Machine learning (ML) for text classification has been widely used in various
domains. These applications can significantly impact ethics, economics, and
human behavior, raising serious concerns about trusting ML decisions. Studies
indicate that conventional metrics are insufficient to build human trust in ML
models. These models often learn spurious correlations and predict based on
them. In the real world, their performance can deteriorate significantly. To
avoid this, a common practice is to test whether predictions are reasonable
based on valid patterns in the data. Along with this, a challenge known as the
trustworthiness oracle problem has been introduced. Due to the lack of
automated trustworthiness oracles, the assessment requires manual validation of
the decision process disclosed by explanation methods. However, this is
time-consuming, error-prone, and unscalable.
We propose TOKI, the first automated trustworthiness oracle generation method
for text classifiers. TOKI automatically checks whether the words contributing
the most to a prediction are semantically related to the predicted class.

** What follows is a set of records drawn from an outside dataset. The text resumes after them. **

/-- OPIVV, OPIVX, OPIVI (funct3 0, 4, 3). `sc` is x[rs1] or the sign-extended immediate, cut to SEW; `uimm` is x[rs1] or the immediate whole. -/
def vOpI (c : VCtx) (f6 vs2 rs1 f3 vd sc uimm : Nat) : Option RvCore :=
  let k := c.core
  let w := k.sew
  let l8 := k.lmul8
  let vlmax := vlmaxOf c.vlen w l8
  let b := fun i => vOperand c w f3 rs1 sc i
  let sb := fun i => if f3 = 3 then uimm else b i
  let at_ := fun i => if f3 = 0 then b i else uimm
  let a := fun i => k.elem c.vlen w vs2 i
  let d := fun i => k.elem c.vlen w vd i
  let al := groupOk l8 vd && groupOk l8 vs2 && (f3 ≠ 0 || groupOk l8 rs1) && (c.vm || vd ≠ 0)
  let alMask := groupOk l8 vs2 && (f3 ≠ 0 || groupOk l8 rs1)
  match f6 with
  | 0x0C =>
    if !al ∨ groupsOverlap vd (groupRegs l8) vs2 (groupRegs l8) then none
    else vMap c w vd (fun i => let ix := at_ i; some (if ix < vlmax then a ix else 0, 0, false))
  | 0x0E =>
    if f3 = 0 then
      let g16 := l8 * 16 / w
      if !groupOk l8 vd ∨ !groupOk l8 vs2 ∨ !groupOk g16 rs1 ∨ groupsOverlap vd (groupRegs l8) vs2 (groupRegs l8) then none
      else vMap c w vd (fun i => let ix := k.elem c.vlen 16 rs1 i; some (if ix < vlmax then a ix else 0, 0, false))
    else if !al ∨ groupsOverlap vd (groupRegs l8) vs2 (groupRegs l8) then none
    else vMap c w vd (fun i => some (if i < at_ i then d i else a (i - at_ i), 0, false))
  | 0x0F => if !al ∨ f3 = 0 then none else vMap c w vd (fun i => let ix := i + at_ i; some (if ix < vlmax then a ix else 0, 0, false))
  | 0x10 => if c.vm ∨ vd = 0 then none
      else vMap { c with vm := true } w vd (fun i => some (aluEval w .add (a i) (b i + b2n (k.maskBit 0 i)), 0, false))
  | 0x11 => if !alMask then none
      else vMapMask { c with vm := true } vd (fun i => some (2 ^ w ≤ a i + b i + (if c.vm then 0 else b2n (k.maskBit 0 i)), 0))
  | 0x12 => if c.vm ∨ vd = 0 ∨ f3 = 3 then none
      else vMap { c with vm := true } w vd (fun i => some (ofSigned w ((a i : Int) - (b i : Int) - (b2n (k.maskBit 0 i) : Int)), 0, false))
  | 0x13 => if !alMask ∨ f3 = 3 then none
      else vMapMask { c with vm := true } vd (fun i => some (a i < b i + (if c.vm then 0 else b2n (k.maskBit 0 i)), 0))
  | 0x17 =>
    if c.vm then (if vs2 ≠ 0 ∨ !groupOk l8 vd ∨ (f3 = 0 ∧ !groupOk l8 rs1) then none else vMap c w vd (fun i => some (b i, 0, false)))
    else if vd = 0 ∨ !al then none
    else vMap { c with vm := true } w vd (fun i => some (if k.maskBit 0 i then b i else a i, 0, false))
  | 0x27 =>
    if f3 = 3 then
      let n := rs1 + 1
      if !c.vm ∨ !(n = 1 ∨ n = 2 ∨ n = 4 ∨ n = 8) ∨ vd % n ≠ 0 ∨ vs2 % n ≠ 0 then none
      else some ((List.range n).foldl (fun q i => q.sv (vd + i) (k.gv (vs2 + i))) k)
    else if !al then none
    else vMap c w vd (fun i => (vIntOp w k.vxrm false f6 (a i) (b i) (d i)).map (fun r => (r.1, 0, r.2)))
  | 0x30 | 0x31 =>
    if f3 ≠ 0 ∨ c.elen < 2 * w ∨ k.vstart ≠ 0 ∨ !groupOk l8 vs2 then none
    else if k.vl = 0 then some k
    else (vFold c (k.elem c.vlen (2 * w) rs1 0) (fun acc i =>
        some (aluEval (2 * w) .add acc (if f6 = 0x30 then a i else sext w (2 * w) (a i))))).map (fun r => k.setElem c.vlen (2 * w) vd 0 r)
  | _ =>
    if 0x18 ≤ f6 ∧ f6 ≤ 0x1F then
      (if !alMask ∨ (f3 = 3 ∧ (f6 = 0x1A ∨ f6 = 0x1B)) ∨ (f3 = 0 ∧ 0x1E ≤ f6) then none else vMapMask c vd (fun i => (vCmpOp w f6 (a i) (b i)).map (fun r => (r, 0))))
    else if 0x2C ≤ f6 ∧ f6 ≤ 0x2F then
      (if c.elen < 2 * w ∨ 32 < l8 ∨ !groupOk l8 vd ∨ !groupOk (2 * l8) vs2 ∨ (f3 = 0 ∧ !groupOk l8 rs1) ∨ (!c.vm ∧ vd = 0) then none
       else vMap c w vd (fun i => (vNarrowOp w k.vxrm f6 (k.elem c.vlen (2 * w) vs2 i) (sb i)).map (fun r => (r.1, 0, r.2))))
    else if !al ∨ (f3 = 3 ∧ (f6 = 0x02 ∨ f6 = 0x22 ∨ f6 = 0x23 ∨ (0x04 ≤ f6 ∧ f6 ≤ 0x07))) ∨ (f3 = 0 ∧ f6 = 0x03) then none
    else
      let op := fun i => if f6 = 0x25 ∨ (0x28 ≤ f6 ∧ f6 ≤ 0x2B) then sb i else b i
      vMap c w vd (fun i => (vIntOp w k.vxrm false f6 (a i) (op i) (d i)).map (fun r => (r.1, 0, r.2)))

/-- The mask-register and unary group of OPMVV. -/
def vMaskLogic (f6 : Nat) (a b : Bool) : Bool :=
  match f6 with
  | 0x18 => a && !b | 0x19 => a && b | 0x1A => a || b | 0x1B => a ^^ b
  | 0x1C => a || !b | 0x1D => !(a && b) | 0x1E => !(a || b) | _ => !(a ^^ b)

Specifically, we leverage ML explanations to extract the decision-contributing
words and measure their semantic relatedness with the class based on word
embeddings. We also introduce a novel adversarial attack method that targets
trustworthiness vulnerabilities identified by TOKI. To evaluate their alignment
with human judgement, experiments are conducted. We compare TOKI with a naive
baseline based solely on model confidence and TOKI-guided adversarial attack
method with A2T, a SOTA adversarial attack method. Results show that relying on
prediction uncertainty cannot effectively distinguish between trustworthy and
untrustworthy predictions, TOKI achieves 142% higher accuracy than the naive
baseline, and TOKI-guided attack method is more effective with fewer
perturbations than A2T.